■ Stored entries ■
--- --- ---
/-- A write that is not denied stores the clamped value in a register's only field, when it is a plain RW one. -/
theorem State.writeAny_single {s : State} {p : Path} {addr width n v : Nat} {f : Fld} {i k : Nat} (hn : n ≤ 64)
    (hw : widthOk addr width = true) (ha : FieldAddr addr) (hm : accMask addr width = 2 ^ n - 1)
    (hd : accData addr width v = v)
    (hat : fieldsAt (regBlk addr) (regPage addr) (regOff addr) = [(f, i, k)])
    (hopen : s.fieldOpen p (regBlk addr) (regPage addr) f k = true) (hrw : f.acc = .rw) (hhi : f.hi < n)
    (hplain : f ∉ sideStores) (hadm : regBlk addr ≠ 4)
    (hset : (regBlk addr, regPage addr, regOff addr) ∉ [(9, 0, 0x48), (10, 0, 0x50), (11, 0, 0x50), (0, 0, 0x40)])
    (hden : s.deniedAt p (regBlk addr) (regPage addr) (regOff addr) (2 ^ n - 1) v = false) :
    s.writeAny p addr width v = (s.dropShadow p).wrAt f i k (s.clamped f i (v / 2 ^ f.lo % 2 ^ f.width)) := by
  have hlo : f.lo ≤ f.hi :=
    lo_le_hi_of_mem_fieldsAt (x := (f, i, k)) (regBlk_lt ha.high) (by rw [hat]; exact List.mem_singleton_self _)
  have hf : ∀ x ∈ fieldsAt (regBlk addr) (regPage addr) (regOff addr),
      PlainRw (s.dropShadow p) p (regBlk addr) (regPage addr) n x := by
    intro x hx
    obtain rfl := List.mem_singleton.1 (hat ▸ hx)
    exact ⟨hopen, hrw, hlo, hhi, hplain⟩
  rw [s.writeAny_fields p hw ha hm hd, hden, if_neg Bool.false_ne_true,
    State.writeFields_of_plain v hn hf fun t => t.settle_of_other hadm hset, hat]
  rfl

/-! ## Denied and misaligned accesses are counted -/

/-- What a saturating counter field reads after it advanced, for a field outside the PMU's block. -/
theorem State.rd_bump_sat (s : State) (f : Fld) (i k n : Nat) (cls : Option Nat) (hf : f.blk < 14)
    (hk : ¬ InBlock 14 (f.key i k)) :
    (s.bump f i k n cls true).rd f i k = min (2 ^ f.width - 1) (s.rd f i k + n) := by
  have hpos : 0 < 2 ^ f.width := Nat.two_pow_pos _
  have h1 : onlyRegs (InBlock 14) (s.wrAt f i k (counterNext f s.draw (s.rd f i k) n true))
      (s.bump f i k n cls true) :=
    (onlyRegs.pmuAdvance _ _ f i k n cls hf (fun _ x => x)).trans (onlyRegs.copyAdvance _ _ f i k n)
  rw [h1.rd f i k hk, State.rd_wrAt_same, counterNext]
  split
  · rw [Nat.mod_eq_of_lt (by assumption)]; omega
  · rw [if_pos rfl, Nat.mod_eq_of_lt (by omega)]; omega

theorem State.rd_badWidth_width (s : State) :
    s.badWidth.rd F.AON_GLB_ACCERR_WIDTH =
      min (2 ^ F.AON_GLB_ACCERR_WIDTH.width - 1) (s.rd F.AON_GLB_ACCERR_WIDTH + 1) :=
  s.rd_bump_sat _ _ _ _ _ (by decide) (by decide)

theorem State.rd_denied_denied (s : State) (p : Path) :
    (s.denied p).rd F.AON_GLB_ACCERR_DENIED =
      min (2 ^ F.AON_GLB_ACCERR_DENIED.width - 1) (s.rd F.AON_GLB_ACCERR_DENIED + 1) := by
  rw [State.denied, State.rd_wr_ne _ _ _ _ _ _ (by decide), State.rd_wr_ne _ _ _ _ _ _ (by decide)]
  exact s.rd_bump_sat _ _ _ _ _ (by decide) (by decide)

theorem State.rd_denied_last_path (s : State) (p : Path) :
    (s.denied p).rd F.AON_GLB_ACCERR_LAST_PATH = pathCode p % 2 ^ F.AON_GLB_ACCERR_LAST_PATH.width := by
  rw [State.denied, State.rd_wr_ne _ _ _ _ _ _ (by decide), State.rd_wr_same]

theorem State.rd_denied_last_ld (s : State) (p : Path) :
    (s.denied p).rd F.AON_GLB_ACCERR_LAST_LD = pathLd p % 2 ^ F.AON_GLB_ACCERR_LAST_LD.width :=
  State.rd_wr_same _ _ _

/-- A PMU counter that advances changes its count, its overflow bit and its cause. -/
theorem onlyRegs.pmuCount_of_keys (K : Nat → Prop) (s : State) (b k n : Nat) (h1 : K (F.PMU_CNT_COUNT.key b k))
    (h2 : K (F.PMU_OVF_OVF.key b 0)) (h3 : K ((F.EVT_RAW_CAUSE 14).key 14 0)) : onlyRegs K s (s.pmuCount b k n) := by
  have hcount := fun v => onlyRegs.wrAt K s F.PMU_CNT_COUNT b k v h1
  have hovf := fun t v => onlyRegs.wrAt K t F.PMU_OVF_OVF b 0 v h2
  simp only [State.pmuCount]
  split
  · exact hcount _
  · split
    · exact ((hcount _).trans (hovf _ _)).trans (onlyRegs.raise K _ ⟨14, 14, 1, 255⟩ none none [] h3)
    · exact (hcount _).trans (hovf _ _)

/-- No key of a BLK_CTL: its offset in the page is not 0x18. -/
abbrev OffBlkCtl (key : Nat) : Prop := key / 64 % 0x1000 ≠ 0x18

/-- Counting a denied access leaves every LOCK bit, the PMU's own among them. -/
theorem State.rd_denied_lock (s : State) (p : Path) (block : Nat) :
    (s.denied p).rd (F.BLK_CTL_LOCK block) = s.rd (F.BLK_CTL_LOCK block) := by
  have hlock : ¬ OffBlkCtl ((F.BLK_CTL_LOCK block).key 0 0) := by
    simp only [OffBlkCtl, Fld.key, Fld.addr, F.BLK_CTL_LOCK]; omega
  have hcount : ∀ k < 6, OffBlkCtl (F.PMU_CNT_COUNT.key 0 k) := by decide
  have hadv : ∀ t : State, onlyRegs OffBlkCtl t (t.pmuAdvance F.AON_GLB_ACCERR_DENIED 0 0 1 none) := by
    refine fun t => onlyRegs.foldl _ _ _ t fun u c hc => ?_
    split
    · exact onlyRegs.pmuCount_of_keys _ u _ c 1 (hcount c (List.mem_range.1 hc)) (by decide) (by decide)
    · exact onlyRegs.refl _ u
  have hall : onlyRegs OffBlkCtl s (s.denied p) :=
    ((((onlyRegs.wrAt _ s _ _ _ _ (by decide)).trans (hadv _)).trans (onlyRegs.copyAdvance _ _ _ _ _ _)).trans
      (onlyRegs.wrAt _ _ _ _ _ _ (by decide))).trans (onlyRegs.wrAt _ _ _ _ _ _ (by decide))
  exact hall.rd _ _ _ hlock

/-! ## Read-clear fields -/

/-- One RC field is cleared; the count of an AES pipe's work starts anew. -/
def State.clearRcField (s : State) (x : Fld × Nat × Nat) : State :=
  let s1 := if x.1 = F.CRY_PIPE_WORK_UNITS then
      s.setCry { s.cry with marks := mput s.cry.marks x.2.1 s.cry.lines }
    else s
  s1.wrAt x.1 x.2.1 x.2.2 0

theorem State.clearRc_eq_foldl (s : State) (blk page off m : Nat) :
    s.clearRc blk page off m =
      ((fieldsAt blk page off).filter (fun x => decide (x.1.acc = .rc ∧ x.1.mask &&& m = x.1.mask))).foldl
        State.clearRcField s := rfl

/-- A field whose reset value is 0 is unlisted once it is cleared, and what was unlisted stays so. -/
theorem State.mget_clearRcField (s : State) (x : Fld × Nat × Nat) (hr : x.1.rstAt x.2.1 x.2.2 = 0) (key : Nat)
    (h : key = x.1.key x.2.1 x.2.2 ∨ mget s.regs key = none) : mget (s.clearRcField x).regs key = none := by
  have hregs : (s.clearRcField x).regs = mdel s.regs (x.1.key x.2.1 x.2.2) := by
    simp only [State.clearRcField, State.wrAt, hr, mset, Nat.zero_mod, if_true]
    split <;> rfl
  rw [hregs]
  by_cases hkey : key = x.1.key x.2.1 x.2.2
  · rw [hkey]; exact mget_mdel_same _ _
  · rw [mget_mdel_ne _ hkey]; exact h.resolve_left hkey

theorem State.mget_foldl_clearRcField (l : List (Fld × Nat × Nat)) (s : State)
    (hr : ∀ x ∈ l, x.1.rstAt x.2.1 x.2.2 = 0) (key : Nat)
    (h : (∃ x ∈ l, key = x.1.key x.2.1 x.2.2) ∨ mget s.regs key = none) :
    mget (l.foldl State.clearRcField s).regs key = none := by
  induction l generalizing s with
  | nil => simpa using h
  | cons y l ih =>
    refine ih _ (fun x hx => hr x (List.mem_cons_of_mem _ hx)) ?_
    have hy := s.mget_clearRcField y (hr y List.mem_cons_self) key
    rcases h with ⟨x, hx, hkey⟩ | hnone
    · rcases List.mem_cons.1 hx with rfl | hx
      · exact .inr (hy (.inl hkey))
      · exact .inl ⟨x, hx, hkey⟩
    · exact .inr (hy (.inr hnone))

/-- A read that covers a register whole leaves its RC fields at 0. -/
theorem State.rd_clearRc_of_rc (s : State) {blk page off : Nat} (hb : blk < 15) {x : Fld × Nat × Nat}
    (hx : x ∈ fieldsAt blk page off) (hrc : x.1.acc = .rc) (hhi : x.1.hi < 64) :
    (s.clearRc blk page off (2 ^ 64 - 1)).rd x.1 x.2.1 x.2.2 = 0 := by
  have hnone : mget (s.clearRc blk page off (2 ^ 64 - 1)).regs (x.1.key x.2.1 x.2.2) = none := by
    rw [State.clearRc_eq_foldl]
    refine State.mget_foldl_clearRcField _ s (fun y hy => ?_) _ (.inl ⟨x, ?_, rfl⟩)
    · obtain ⟨hy, hc⟩ := List.mem_filter.1 hy
      exact rstAt_of_rc_mem_fieldsAt hb hy (of_decide_eq_true hc).1 _ _
    · exact List.mem_filter.2 ⟨hx, decide_eq_true ⟨hrc, Fld.mask_and_low hhi⟩⟩
  rw [State.rd, mgetD, hnone]
  exact rstAt_of_rc_mem_fieldsAt hb hx hrc _ _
--- --- ---
■ Problem description ■
Exactly the lines from the one holding "(hy (.inl hkey))" through the end of the records above are to be returned, and nothing else.

■ Task answer ■
      · exact .inr (hy (.inl hkey))
      · exact .inl ⟨x, hx, hkey⟩
    · exact .inr (hy (.inr hnone))

/-- A read that covers a register whole leaves its RC fields at 0. -/
theorem State.rd_clearRc_of_rc (s : State) {blk page off : Nat} (hb : blk < 15) {x : Fld × Nat × Nat}
    (hx : x ∈ fieldsAt blk page off) (hrc : x.1.acc = .rc) (hhi : x.1.hi < 64) :
    (s.clearRc blk page off (2 ^ 64 - 1)).rd x.1 x.2.1 x.2.2 = 0 := by
  have hnone : mget (s.clearRc blk page off (2 ^ 64 - 1)).regs (x.1.key x.2.1 x.2.2) = none := by
    rw [State.clearRc_eq_foldl]
    refine State.mget_foldl_clearRcField _ s (fun y hy => ?_) _ (.inl ⟨x, ?_, rfl⟩)
    · obtain ⟨hy, hc⟩ := List.mem_filter.1 hy
      exact rstAt_of_rc_mem_fieldsAt hb hy (of_decide_eq_true hc).1 _ _
    · exact List.mem_filter.2 ⟨hx, decide_eq_true ⟨hrc, Fld.mask_and_low hhi⟩⟩
  rw [State.rd, mgetD, hnone]
  exact rstAt_of_rc_mem_fieldsAt hb hx hrc _ _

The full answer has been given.